Since 2010, Chris Freytag's had the Bulldogs headed in the right direction and one might look at their projected fourth-place finish in District 13-2A DII as a slight. But taking into consideration that that might be one of the toughest districts in the state, Texas Football is giving Flatonia credit where its due. This is a team to keep an eye on.

“When people look at (the rankings) from afar, you have a preseason No. 1 team in the state, Shiner, and then you got Ganado, who went to the state quarterfinals in 3A last year, coming down so you pretty much knew that would be No. 1 and No. 2,” Freytag said when asked about his team's projection.

When it came down to picking between Flatonia, Schulenburg and Weimar, it was down to returning talent and head-to-head results from 2019. Flatonia returns 16 total starters from last year’s regional semifinals run and has a key win over Schulenburg, who returns less.

Plus, it’s not like the program isn’t used to seeing any of these names on the schedule. The players might be to some extent, but not the staff. Three realignments ago, these same five teams were grouped together too.

“The last time we were (with Shiner, Ganado, Weimar and Schulenburg), we went three rounds,” Freytag said when asked about the pedigree. “The district is just brutal, I mean, it really is. Week in, week out, you're facing physical teams for us with some teams with 60 or 70 more kids in high school than we have.”
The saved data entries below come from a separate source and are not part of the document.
-- ==== Sys2Proof/Tests/Slice0.lean ====
section
/-! SUPPORT. Small tests of the model: well-formedness, decoding of words written out from 30_encoding.md R76, one
or two single steps per instruction with the expected values of 95_test_vectors.md (named in each comment), and
for every obligation with hypotheses a concrete state and operands that meet them. -/

namespace Sys2Proof.Tests

open Sys2Proof.Machine

-- One test after the other: as many evaluations at once as there are tests would take a thread each.
set_option Elab.async false

/-! ### Helpers -/

/-- The reset state with a word placed at 0x200. -/
def sample (w : Word) : State := State.reset.place w

/-- Registers set one after the other. -/
def regs (s : State) : List (Reg × Byte) → State
  | [] => s
  | (x, b) :: l => regs (s.setReg x b) l

/-- The state with some cells of the framebuffer true. -/
def lit (s : State) (l : List Cell) : State := s.setFb (l.foldl (fun fb c => fb.set c.val true) s.fb)

/-- The answer is a next state with a property. -/
def answers (r : Result) (p : State → Bool) : Bool :=
  match r with
  | .next t => p t
  | .fault _ => false
  | .refused _ => false

/-- One step leads to a state with a property. -/
def after (s : State) (p : State → Bool) : Bool := answers (step s) p

/-! ### Well-formedness: the one check refuses a term that breaks it (R73) -/

theorem test_wf_sprite_height_refused : (Instr.drw 0 0 16).wellFormed = false := by decide
theorem test_wf_sprite_height_accepted : (Instr.drw 0 0 15).wellFormed = true := by decide

/-! ### Decoding, each word written bit by bit as `d1 x y n` from R76 -/

theorem test_decode_control :
    decodeWord 0b0000_0000_0000_0000 = .instr .nop ∧
    decodeWord 0b0000_0000_1110_0000 = .instr .cls ∧
    decodeWord 0b0000_0000_1110_1110 = .instr .ret ∧
    decodeWord 0b0001_1010_1011_1100 = .instr (.jp 0xABC) ∧
    decodeWord 0b0010_0011_0000_0001 = .instr (.call 0x301) ∧
    decodeWord 0b1011_1111_1111_1110 = .instr (.jpV0 0xFFE) := by decide +kernel

theorem test_decode_skips :
    decodeWord 0b0011_1010_0100_0010 = .instr (.seImm 10 0x42) ∧
    decodeWord 0b0100_1011_0100_0011 = .instr (.sneImm 11 0x43) ∧
    decodeWord 0b0101_1010_1011_0000 = .instr (.seReg 10 11) ∧
    decodeWord 0b1001_1010_1011_0000 = .instr (.sneReg 10 11) ∧
    decodeWord 0b1110_0001_1001_1110 = .instr (.skp 1) ∧
    decodeWord 0b1110_1111_1010_0001 = .instr (.sknp 15) := by decide +kernel

theorem test_decode_alu :
    decodeWord 0b0110_1111_0111_1011 = .instr (.ldImm 15 0x7B) ∧
    decodeWord 0b0111_0010_0000_0101 = .instr (.addImm 2 0x05) ∧
    decodeWord 0b1000_1010_1011_0000 = .instr (.ldReg 10 11) ∧
    decodeWord 0b1000_1010_1011_0001 = .instr (.orReg 10 11) ∧
    decodeWord 0b1000_1010_1011_0010 = .instr (.andReg 10 11) ∧
    decodeWord 0b1000_1010_1011_0011 = .instr (.xorReg 10 11) ∧
    decodeWord 0b1000_0000_0001_0100 = .instr (.addReg 0 1) := by decide +kernel

theorem test_decode_subtract_shift_random :
    decodeWord 0b1000_0000_0001_0101 = .instr (.sub 0 1) ∧
    decodeWord 0b1000_0100_0101_0110 = .instr (.shr 4 5) ∧
    decodeWord 0b1000_1010_1011_0111 = .instr (.subn 10 11) ∧
    decodeWord 0b1000_1010_1011_1110 = .instr (.shl 10 11) ∧
    decodeWord 0b1100_0011_0000_1111 = .instr (.rnd 3 0x0F) := by decide +kernel

theorem test_decode_index_display :
    decodeWord 0b1010_0010_0000_1010 = .instr (.ldI 0x20A) ∧
    decodeWord 0b1111_0010_0001_1110 = .instr (.addI 2) ∧
    decodeWord 0b1111_1010_0010_1001 = .instr (.ldF 10) ∧
    decodeWord 0b1101_0001_0010_0101 = .instr (.drw 1 2 5) ∧
    decodeWord 0b1101_0000_0000_0000 = .instr (.drw 0 0 0) := by decide +kernel

theorem test_decode_keypad_timers :
    decodeWord 0b1111_0101_0000_1010 = .instr (.ldVxK 5) ∧
    decodeWord 0b1111_0011_0000_0111 = .instr (.ldVxDT 3) ∧
    decodeWord 0b1111_0000_0001_0101 = .instr (.ldDT 0) ∧
    decodeWord 0b1111_0010_0001_1000 = .instr (.ldST 2) := by decide +kernel

/-- Vectors A4, A6, A7, A9, A11, A13: a word of each illegal set, next to a legal neighbour where there is one. -/
theorem test_decode_illegal :
    [0x0001, 0x00E1, 0x0FFF, 0x5AB1, 0x8AB8, 0x8018, 0x801F, 0x9AB1, 0xE000, 0xE09F, 0xE0A0, 0xF000, 0xF033, 0xF055,
      0xF065, 0xF075, 0xF085, 0xFFFF].all (fun w : Word => decodeWord w == .unimplemented) = true := by
  decide +kernel

/-- Two bytes in memory order, high byte first (R54), and the bytes after them kept. -/
theorem test_decode_bytes :
    decodeBytes [0xA2, 0x0A, 0x60] = .instr (.ldI 0x20A) [0x60] ∧ decodeBytes [0xF0, 0x33] = .unimplemented 0xF033 ∧
      decodeBytes [0x12] = .truncated ∧ decodeTableWord 16 0xD125 = some (.drw 1 2 5) := by decide +kernel

theorem test_encode :
    encode (.drw 1 2 5) = 0xD125 ∧ encode (.call 0x20E) = 0x220E ∧ encode (.subn 10 11) = 0x8AB7 ∧
      encode (.seImm 10 0x42) = 0x3A42 ∧ encodeBytes (.ldI 0x20A) = [0xA2, 0x0A] := by decide +kernel

/-! ### Control transfer (group B) -/

/-- B1 -/
theorem test_nop : after (sample 0x0000) (fun t => t.pc == 0x202 && t.fault == none) = true := by decide +kernel

/-- B2 -/
theorem test_ret :
    answers (exec .ret { State.reset with pc := 0x400, sp := 2, stack := (State.reset.stack.set 0 0x206).set 1 0x30A })
      (fun t => t.pc == 0x30A && t.sp == 1 && t.stack[1] == 0x30A) = true := by decide +kernel

/-- B3 -/
theorem test_ret_empty :
    after (sample 0x00EE) (fun t => t.pc == 0x200 && t.fault == some .stackUnderflow) = true := by decide +kernel

/-- B4 -/
theorem test_jp : after (sample 0x1ABC) (fun t => t.pc == 0xABC) = true := by decide +kernel

/-- B5 -/
theorem test_jp_self : after (sample 0x1200) (fun t => t.pc == 0x200 && t.fault == none) = true := by decide +kernel

/-- B7 -/
theorem test_call :
    after { sample 0x2ABC with sp := 15 }
      (fun t => t.pc == 0xABC && t.sp == 16 && t.stack[15] == 0x202 && t.stack[14] == 0) = true := by decide +kernel

/-- B8 -/
theorem test_call_full :
    after { sample 0x2ABC with sp := 16 }
      (fun t => t.pc == 0x200 && t.sp == 16 && t.fault == some (.stackOverflow 0x202)) = true := by decide +kernel

/-- B11 -/
theorem test_jpV0 : after (regs (sample 0xBFFF) [(0, 0xFF)]) (fun t => t.pc == 0x10FE) = true := by decide +kernel

/-- B12: `V0` is used, not `V1`. -/
theorem test_jpV0_register :
    after (regs (sample 0xB1FF) [(0, 1), (1, 0x77)]) (fun t => t.pc == 0x200) = true := by decide +kernel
But the biggest reason for excitement comes from the returning cast. Dakory Willis is a tough hole to fill in the backfield, but Freytag is confident in 1,000-yard rusher Chris Johnston who averaged nearly a first down per carry as a junior and also registered 67 tackles at defensive end. He’s also the fastest kid in the program.

It says a lot about the Bulldogs’ talent depth that Freytag couldn’t mention one name without remembering three more. It’s hard to keep track of the specific names when you’re returning most of your team. The Hernandez brothers, DB Alex and LB Izick, both put in tons of work during the spring before workouts were shut down due to COVID-19. Josh Ramirez also has the chance to special along the offensive line after starting as a freshman. And those are just the first ones that came to mind first before Ricardo Olivares and Holden Kloesel on the outside or Braylon Burton in the trenches. 

The kids in the program now were in elementary and middle school when Flatonia finally broke through to the playoffs under Freytag in 2013, his fourth season at the helm. Now competing as a consistent level has become the norm.

“When you take over a program and it's at its darkest point, I thought we were doing a really good job, but we couldn't get on to that to get in the playoffs,” Freytag said.

The Bulldogs went 9-21 his first three seasons. Now, there’s no need to convince the small 2A town of just under 1,500 people to get excited come fall. Last year’s 11-2 mark is one of Flatonia’s best records since its 1988 Class 1A state finals appearance.

“They have woken up and now they love football again,” Freytag said. “When they walk on that field, they don't really care who they’re playing. They're confident that they can compete and they will compete at the highest level.”